If you have a question about your pet’s behavior, you can find out what’s normal, which, if you’re wondering what’s abnormal, is sometimes half the battle. An important key is that pet owners are given just the right amount of information, the developers say – not so much that they’re overwhelmed.

American Red Cross apps for humans became available for mobile devices in mid-2012. Since then, users have taken advantage of app advice for both pets and humans with nearly 4 million downloads. While it was first offered for free, a Red Cross spokesman explained the organization decided users would find the 99 cent cost well worth it for the instant info and peace of mind.

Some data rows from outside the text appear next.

-- ==== Sys2Proof/Laws/FrameSup.lean ====
section
/-! SUPPORT. What each operation of Machine/Sup.lean can change: it leaves alone every part of the module whose number is not in
the set that stands with it (Laws/Frame.lean). -/
set_option Elab.async false
namespace Sys2Proof.Machine

theorem Block.onSup_frame {M : Nat} {b₀ : Block} (s : Block) (f : SupHid → SupHid) (h1 : b₀.Frame M s) (hM : Covers
    0x4000000000000000000000000000000000000000000000000000000000000000000000000000000000000000000000000000000000000000000000000000000000
    M) : b₀.Frame M (Block.onSup s f) := by
  unfold Block.onSup
  with_reducible repeat' first
    | assumption | exact Covers.sub (by with_unfolding_all exact rfl) hM | (refine Block.Frame.sup_ ?_ ?_)

theorem Block.saveLegs_frame {M : Nat} {b₀ : Block} (s : Block) (h1 : b₀.Frame M s) (hM : Covers
    0x3543325000000000000000004000008849001000000300001e90150000000000000000000000000000002006040000803000000000200c0880000000000000000000000
    M) : b₀.Frame M (Block.saveLegs s) := by
  unfold Block.saveLegs
  with_reducible repeat' first
    | assumption | exact Covers.sub (by with_unfolding_all exact rfl) hM | apply Block.legDay_frame
    | (refine Block.Frame.nv_ ?_ ?_)

theorem Block.restoreLegs_frame {M : Nat} {b₀ : Block} (s : Block) (h1 : b₀.Frame M s) (hM : Covers
    0x1543325000000000000000007ffffffffffffffffffffffffffffffffffffffffffffffffffffffffffffffffffffffffffffffffffffffffffffffffffffffffffffff
    M) : b₀.Frame M (Block.restoreLegs s) := by
  unfold Block.restoreLegs
  with_reducible repeat' first
    | assumption | exact Covers.sub (by with_unfolding_all exact rfl) hM
    | (refine Covers.allRegs _ (Covers.sub (by with_unfolding_all exact rfl) hM)) | (refine Block.Frame.ite_ ?_ ?_)
    | (refine Block.Frame.forL_ ?_ fun _ _ _ => ?_) | apply Block.Frame.wr0_ | apply Block.Frame.wrp_
    | apply Block.Frame.put0_ | apply Block.Frame.putp_ | apply Block.legDay_frame
    | (refine Block.Frame.forN_ ?_ fun _ _ _ => ?_) | apply Block.setLeg_frame | (refine Block.Frame.mram_ ?_ ?_)
    | (refine Block.Frame.freeCtr_ ?_ ?_) | (refine Block.Frame.pwm_ ?_ ?_) | (refine Block.Frame.gte_ ?_ ?_)
    | (refine Block.Frame.flt_ ?_ ?_) | (refine Block.Frame.cte_ ?_ ?_) | (refine Block.Frame.net_ ?_ ?_)
    | (refine Block.Frame.mgt_ ?_ ?_) | (refine Block.Frame.bus_ ?_ ?_) | (refine Block.Frame.evts_ ?_ ?_) | intro _

theorem Block.saveAge_frame {M : Nat} {b₀ : Block} (s : Block) (h1 : b₀.Frame M s) (hM : Covers
    0x200000000000000000000000000000000000000000000000000000000000000000000000000000000000000000000000000000000000000000000000000000000000000
    M) : b₀.Frame M (Block.saveAge s) := by
  unfold Block.saveAge
  with_reducible repeat' first
    | assumption | exact Covers.sub (by with_unfolding_all exact rfl) hM | (refine Block.Frame.nv_ ?_ ?_)

theorem Block.grantBurst_frame {M : Nat} {b₀ : Block} (s : Block) (b : Burster) (cost : Nat) (h1 : b₀.Frame M s) (hM :
    Covers
    0x804000000000000000000000000000000000000000400000000000000000200000000000000000000000000000000000000000000000000000000000000000000008
    M) : b₀.Frame M (Block.grantBurst s b cost) := by
  unfold Block.grantBurst
  with_reducible repeat' first
    | assumption | exact Covers.sub (by with_unfolding_all exact rfl) hM | (refine Block.Frame.ite_ ?_ ?_)
    | apply Block.Frame.put0_ | apply Block.Frame.putp_ | apply Block.onSup_frame | apply Block.onMtr_frame
    | apply Block.takeLatch_frame | apply Block.showDeferred_frame | split
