/-! ## setCore -/

@[simp] theorem Block.setCore_regs (s : Block) (c : Nat) (x : CteCore) : (s.setCore c x).regs = s.regs := by rfl
@[simp] theorem Block.setCore_mem (s : Block) (c : Nat) (x : CteCore) : (s.setCore c x).mem = s.mem := by rfl
@[simp] theorem Block.setCore_mram (s : Block) (c : Nat) (x : CteCore) : (s.setCore c x).mram = s.mram := by rfl
@[simp] theorem Block.setCore_badParity (s : Block) (c : Nat) (x : CteCore) : (s.setCore c x).badParity = s.badParity := by rfl
@[simp] theorem Block.setCore_tick (s : Block) (c : Nat) (x : CteCore) : (s.setCore c x).tick = s.tick := by rfl
@[simp] theorem Block.setCore_freeCtr (s : Block) (c : Nat) (x : CteCore) : (s.setCore c x).freeCtr = s.freeCtr := by rfl
@[simp] theorem Block.setCore_sup (s : Block) (c : Nat) (x : CteCore) : (s.setCore c x).sup = s.sup := by rfl
@[simp] theorem Block.setCore_clk (s : Block) (c : Nat) (x : CteCore) : (s.setCore c x).clk = s.clk := by rfl
@[simp] theorem Block.setCore_pwm (s : Block) (c : Nat) (x : CteCore) : (s.setCore c x).pwm = s.pwm := by rfl
@[simp] theorem Block.setCore_gte (s : Block) (c : Nat) (x : CteCore) : (s.setCore c x).gte = s.gte := by rfl
@[simp] theorem Block.setCore_sns (s : Block) (c : Nat) (x : CteCore) : (s.setCore c x).sns = s.sns := by rfl
@[simp] theorem Block.setCore_adc (s : Block) (c : Nat) (x : CteCore) : (s.setCore c x).adc = s.adc := by rfl
@[simp] theorem Block.setCore_flt (s : Block) (c : Nat) (x : CteCore) : (s.setCore c x).flt = s.flt := by rfl
@[simp] theorem Block.setCore_gsu (s : Block) (c : Nat) (x : CteCore) : (s.setCore c x).gsu = s.gsu := by rfl
@[simp] theorem Block.setCore_mtr (s : Block) (c : Nat) (x : CteCore) : (s.setCore c x).mtr = s.mtr := by rfl
@[simp] theorem Block.setCore_saf (s : Block) (c : Nat) (x : CteCore) : (s.setCore c x).saf = s.saf := by rfl
@[simp] theorem Block.setCore_memc (s : Block) (c : Nat) (x : CteCore) : (s.setCore c x).memc = s.memc := by rfl
@[simp] theorem Block.setCore_net (s : Block) (c : Nat) (x : CteCore) : (s.setCore c x).net = s.net := by rfl
@[simp] theorem Block.setCore_sec (s : Block) (c : Nat) (x : CteCore) : (s.setCore c x).sec = s.sec := by rfl
@[simp] theorem Block.setCore_mgt (s : Block) (c : Nat) (x : CteCore) : (s.setCore c x).mgt = s.mgt := by rfl
@[simp] theorem Block.setCore_start (s : Block) (c : Nat) (x : CteCore) : (s.setCore c x).start = s.start := by rfl
@[simp] theorem Block.setCore_bus (s : Block) (c : Nat) (x : CteCore) : (s.setCore c x).bus = s.bus := by rfl
@[simp] theorem Block.setCore_pins (s : Block) (c : Nat) (x : CteCore) : (s.setCore c x).pins = s.pins := by rfl
@[simp] theorem Block.setCore_evts (s : Block) (c : Nat) (x : CteCore) : (s.setCore c x).evts = s.evts := by rfl
@[simp] theorem Block.setCore_nv (s : Block) (c : Nat) (x : CteCore) : (s.setCore c x).nv = s.nv := by rfl
@[simp] theorem Block.setCore_rd (s : Block) (c : Nat) (x : CteCore) (reg : Reg) (j q : Nat) : (s.setCore c x).rd reg j q = s.rd reg j q := by rfl
@[simp] theorem Block.setCore_get (s : Block) (c : Nat) (x : CteCore) (fld : Fld) (j q : Nat) : (s.setCore c x).get fld j q = s.get fld j q := by rfl

/-! ## setSinp -/

@[simp] theorem Block.setSinp_regs (s : Block) (i : Nat) (x : SafInp) : (s.setSinp i x).regs = s.regs := by rfl
@[simp] theorem Block.setSinp_mem (s : Block) (i : Nat) (x : SafInp) : (s.setSinp i x).mem = s.mem := by rfl
@[simp] theorem Block.setSinp_mram (s : Block) (i : Nat) (x : SafInp) : (s.setSinp i x).mram = s.mram := by rfl
@[simp] theorem Block.setSinp_badParity (s : Block) (i : Nat) (x : SafInp) : (s.setSinp i x).badParity = s.badParity := by rfl
@[simp] theorem Block.setSinp_tick (s : Block) (i : Nat) (x : SafInp) : (s.setSinp i x).tick = s.tick := by rfl
@[simp] theorem Block.setSinp_freeCtr (s : Block) (i : Nat) (x : SafInp) : (s.setSinp i x).freeCtr = s.freeCtr := by rfl
@[simp] theorem Block.setSinp_sup (s : Block) (i : Nat) (x : SafInp) : (s.setSinp i x).sup = s.sup := by rfl
@[simp] theorem Block.setSinp_clk (s : Block) (i : Nat) (x : SafInp) : (s.setSinp i x).clk = s.clk := by rfl
@[simp] theorem Block.setSinp_pwm (s : Block) (i : Nat) (x : SafInp) : (s.setSinp i x).pwm = s.pwm := by rfl
@[simp] theorem Block.setSinp_gte (s : Block) (i : Nat) (x : SafInp) : (s.setSinp i x).gte = s.gte := by rfl
@[simp] theorem Block.setSinp_sns (s : Block) (i : Nat) (x : SafInp) : (s.setSinp i x).sns = s.sns := by rfl
@[simp] theorem Block.setSinp_adc (s : Block) (i : Nat) (x : SafInp) : (s.setSinp i x).adc = s.adc := by rfl
@[simp] theorem Block.setSinp_flt (s : Block) (i : Nat) (x : SafInp) : (s.setSinp i x).flt = s.flt := by rfl
@[simp] theorem Block.setSinp_cte (s : Block) (i : Nat) (x : SafInp) : (s.setSinp i x).cte = s.cte := by rfl
@[simp] theorem Block.setSinp_gsu (s : Block) (i : Nat) (x : SafInp) : (s.setSinp i x).gsu = s.gsu := by rfl
@[simp] theorem Block.setSinp_mtr (s : Block) (i : Nat) (x : SafInp) : (s.setSinp i x).mtr = s.mtr := by rfl
@[simp] theorem Block.setSinp_memc (s : Block) (i : Nat) (x : SafInp) : (s.setSinp i x).memc = s.memc := by rfl
@[simp] theorem Block.setSinp_net (s : Block) (i : Nat) (x : SafInp) : (s.setSinp i x).net = s.net := by rfl
@[simp] theorem Block.setSinp_sec (s : Block) (i : Nat) (x : SafInp) : (s.setSinp i x).sec = s.sec := by rfl
@[simp] theorem Block.setSinp_mgt (s : Block) (i : Nat) (x : SafInp) : (s.setSinp i x).mgt = s.mgt := by rfl
@[simp] theorem Block.setSinp_start (s : Block) (i : Nat) (x : SafInp) : (s.setSinp i x).start = s.start := by rfl
@[simp] theorem Block.setSinp_bus (s : Block) (i : Nat) (x : SafInp) : (s.setSinp i x).bus = s.bus := by rfl
@[simp] theorem Block.setSinp_pins (s : Block) (i : Nat) (x : SafInp) : (s.setSinp i x).pins = s.pins := by rfl
@[simp] theorem Block.setSinp_evts (s : Block) (i : Nat) (x : SafInp) : (s.setSinp i x).evts = s.evts := by rfl
@[simp] theorem Block.setSinp_nv (s : Block) (i : Nat) (x : SafInp) : (s.setSinp i x).nv = s.nv := by rfl
@[simp] theorem Block.setSinp_rd (s : Block) (i : Nat) (x : SafInp) (reg : Reg) (j q : Nat) : (s.setSinp i x).rd reg j q = s.rd reg j q := by rfl
@[simp] theorem Block.setSinp_get (s : Block) (i : Nat) (x : SafInp) (fld : Fld) (j q : Nat) : (s.setSinp i x).get fld j q = s.get fld j q := by rfl

/-! ## setSout -/

@[simp] theorem Block.setSout_regs (s : Block) (o : Nat) (x : SafOutp) : (s.setSout o x).regs = s.regs := by rfl
@[simp] theorem Block.setSout_mem (s : Block) (o : Nat) (x : SafOutp) : (s.setSout o x).mem = s.mem := by rfl
@[simp] theorem Block.setSout_mram (s : Block) (o : Nat) (x : SafOutp) : (s.setSout o x).mram = s.mram := by rfl
@[simp] theorem Block.setSout_badParity (s : Block) (o : Nat) (x : SafOutp) : (s.setSout o x).badParity = s.badParity := by rfl
@[simp] theorem Block.setSout_tick (s : Block) (o : Nat) (x : SafOutp) : (s.setSout o x).tick = s.tick := by rfl
@[simp] theorem Block.setSout_freeCtr (s : Block) (o : Nat) (x : SafOutp) : (s.setSout o x).freeCtr = s.freeCtr := by rfl
@[simp] theorem Block.setSout_sup (s : Block) (o : Nat) (x : SafOutp) : (s.setSout o x).sup = s.sup := by rfl
@[simp] theorem Block.setSout_clk (s : Block) (o : Nat) (x : SafOutp) : (s.setSout o x).clk = s.clk := by rfl
@[simp] theorem Block.setSout_pwm (s : Block) (o : Nat) (x : SafOutp) : (s.setSout o x).pwm = s.pwm := by rfl
@[simp] theorem Block.setSout_gte (s : Block) (o : Nat) (x : SafOutp) : (s.setSout o x).gte = s.gte := by rfl
@[simp] theorem Block.setSout_sns (s : Block) (o : Nat) (x : SafOutp) : (s.setSout o x).sns = s.sns := by rfl
@[simp] theorem Block.setSout_adc (s : Block) (o : Nat) (x : SafOutp) : (s.setSout o x).adc = s.adc := by rfl
@[simp] theorem Block.setSout_flt (s : Block) (o : Nat) (x : SafOutp) : (s.setSout o x).flt = s.flt := by rfl
@[simp] theorem Block.setSout_cte (s : Block) (o : Nat) (x : SafOutp) : (s.setSout o x).cte = s.cte := by rfl
@[simp] theorem Block.setSout_gsu (s : Block) (o : Nat) (x : SafOutp) : (s.setSout o x).gsu = s.gsu := by rfl
@[simp] theorem Block.setSout_mtr (s : Block) (o : Nat) (x : SafOutp) : (s.setSout o x).mtr = s.mtr := by rfl
@[simp] theorem Block.setSout_memc (s : Block) (o : Nat) (x : SafOutp) : (s.setSout o x).memc = s.memc := by rfl
@[simp] theorem Block.setSout_net (s : Block) (o : Nat) (x : SafOutp) : (s.setSout o x).net = s.net := by rfl
@[simp] theorem Block.setSout_sec (s : Block) (o : Nat) (x : SafOutp) : (s.setSout o x).sec = s.sec := by rfl
@[simp] theorem Block.setSout_mgt (s : Block) (o : Nat) (x : SafOutp) : (s.setSout o x).mgt = s.mgt := by rfl
@[simp] theorem Block.setSout_start (s : Block) (o : Nat) (x : SafOutp) : (s.setSout o x).start = s.start := by rfl
@[simp] theorem Block.setSout_bus (s : Block) (o : Nat) (x : SafOutp) : (s.setSout o x).bus = s.bus := by rfl
@[simp] theorem Block.setSout_pins (s : Block) (o : Nat) (x : SafOutp) : (s.setSout o x).pins = s.pins := by rfl
@[simp] theorem Block.setSout_evts (s : Block) (o : Nat) (x : SafOutp) : (s.setSout o x).evts = s.evts := by rfl
@[simp] theorem Block.setSout_nv (s : Block) (o : Nat) (x : SafOutp) : (s.setSout o x).nv = s.nv := by rfl
@[simp] theorem Block.setSout_rd (s : Block) (o : Nat) (x : SafOutp) (reg : Reg) (j q : Nat) : (s.setSout o x).rd reg j q = s.rd reg j q := by rfl
@[simp] theorem Block.setSout_get (s : Block) (o : Nat) (x : SafOutp) (fld : Fld) (j q : Nat) : (s.setSout o x).get fld j q = s.get fld j q := by rfl

/-! ## setRack -/

@[simp] theorem Block.setRack_regs (s : Block) (b : Nat) (x : Rack) : (s.setRack b x).regs = s.regs := by rfl
@[simp] theorem Block.setRack_mem (s : Block) (b : Nat) (x : Rack) : (s.setRack b x).mem = s.mem := by rfl
@[simp] theorem Block.setRack_mram (s : Block) (b : Nat) (x : Rack) : (s.setRack b x).mram = s.mram := by rfl
@[simp] theorem Block.setRack_badParity (s : Block) (b : Nat) (x : Rack) : (s.setRack b x).badParity = s.badParity := by rfl
@[simp] theorem Block.setRack_tick (s : Block) (b : Nat) (x : Rack) : (s.setRack b x).tick = s.tick := by rfl
@[simp] theorem Block.setRack_freeCtr (s : Block) (b : Nat) (x : Rack) : (s.setRack b x).freeCtr = s.freeCtr := by rfl
@[simp] theorem Block.setRack_sup (s : Block) (b : Nat) (x : Rack) : (s.setRack b x).sup = s.sup := by rfl
@[simp] theorem Block.setRack_clk (s : Block) (b : Nat) (x : Rack) : (s.setRack b x).clk = s.clk := by rfl
@[simp] theorem Block.setRack_pwm (s : Block) (b : Nat) (x : Rack) : (s.setRack b x).pwm = s.pwm := by rfl
@[simp] theorem Block.setRack_gte (s : Block) (b : Nat) (x : Rack) : (s.setRack b x).gte = s.gte := by rfl
@[simp] theorem Block.setRack_sns (s : Block) (b : Nat) (x : Rack) : (s.setRack b x).sns = s.sns := by rfl
@[simp] theorem Block.setRack_adc (s : Block) (b : Nat) (x : Rack) : (s.setRack b x).adc = s.adc := by rfl
@[simp] theorem Block.setRack_flt (s : Block) (b : Nat) (x : Rack) : (s.setRack b x).flt = s.flt := by rfl
@[simp] theorem Block.setRack_gsu (s : Block) (b : Nat) (x : Rack) : (s.setRack b x).gsu = s.gsu := by rfl
@[simp] theorem Block.setRack_mtr (s : Block) (b : Nat) (x : Rack) : (s.setRack b x).mtr = s.mtr := by rfl
@[simp] theorem Block.setRack_saf (s : Block) (b : Nat) (x : Rack) : (s.setRack b x).saf = s.saf := by rfl
@[simp] theorem Block.setRack_memc (s : Block) (b : Nat) (x : Rack) : (s.setRack b x).memc = s.memc := by rfl
@[simp] theorem Block.setRack_net (s : Block) (b : Nat) (x : Rack) : (s.setRack b x).net = s.net := by rfl
@[simp] theorem Block.setRack_sec (s : Block) (b : Nat) (x : Rack) : (s.setRack b x).sec = s.sec := by rfl
@[simp] theorem Block.setRack_mgt (s : Block) (b : Nat) (x : Rack) : (s.setRack b x).mgt = s.mgt := by rfl
@[simp] theorem Block.setRack_start (s : Block) (b : Nat) (x : Rack) : (s.setRack b x).start = s.start := by rfl
@[simp] theorem Block.setRack_bus (s : Block) (b : Nat) (x : Rack) : (s.setRack b x).bus = s.bus := by rfl
@[simp] theorem Block.setRack_pins (s : Block) (b : Nat) (x : Rack) : (s.setRack b x).pins = s.pins := by rfl
@[simp] theorem Block.setRack_evts (s : Block) (b : Nat) (x : Rack) : (s.setRack b x).evts = s.evts := by rfl
@[simp] theorem Block.setRack_nv (s : Block) (b : Nat) (x : Rack) : (s.setRack b x).nv = s.nv := by rfl
@[simp] theorem Block.setRack_rd (s : Block) (b : Nat) (x : Rack) (reg : Reg) (j q : Nat) : (s.setRack b x).rd reg j q = s.rd reg j q := by rfl
@[simp] theorem Block.setRack_get (s : Block) (b : Nat) (x : Rack) (fld : Fld) (j q : Nat) : (s.setRack b x).get fld j q = s.get fld j q := by rfl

'Wearable Technology for Dogs'

Similar to Fitbit and Fuelband fitness trackers geared for humans, Voyce is a tracker collar-slash-“health band” for dogs. It’s designed to measure proprietary algorithms and give subscribing pet owners and veterinarians a heads up on their pooch’s emotional well being, health and behavior, such as heart rate, breathing and calories expended.

Touted to “bridge the communication gap” between canines and their owners and caregivers, Voyce monitors dogs’ activities and the vital signs connected to them. This information can then be accessed through wireless, desktop or mobile devices. It’s like a virtual portfolio on your pup; a compilation of all things pertaining to his nutrition, training, behavior, lifestyle and health, and trends the data may convey.

The concept was a collaboration between dog experts, biomedical engineers and researchers at Cornell University, who together devised the technology; i4C Innovations then created the device. Besides the vital data pertaining specifically to your dog, thousands of pet articles and other educational subject matter is also available, written by veterinarians, behavior specialists and experts in the field.

Voyce was designated “Best of CES 2014” as one most innovative new wearable tech health and wellness devices, voted by top news outlets at this year’s Consumer Electronics Show. Projected availability is this summer.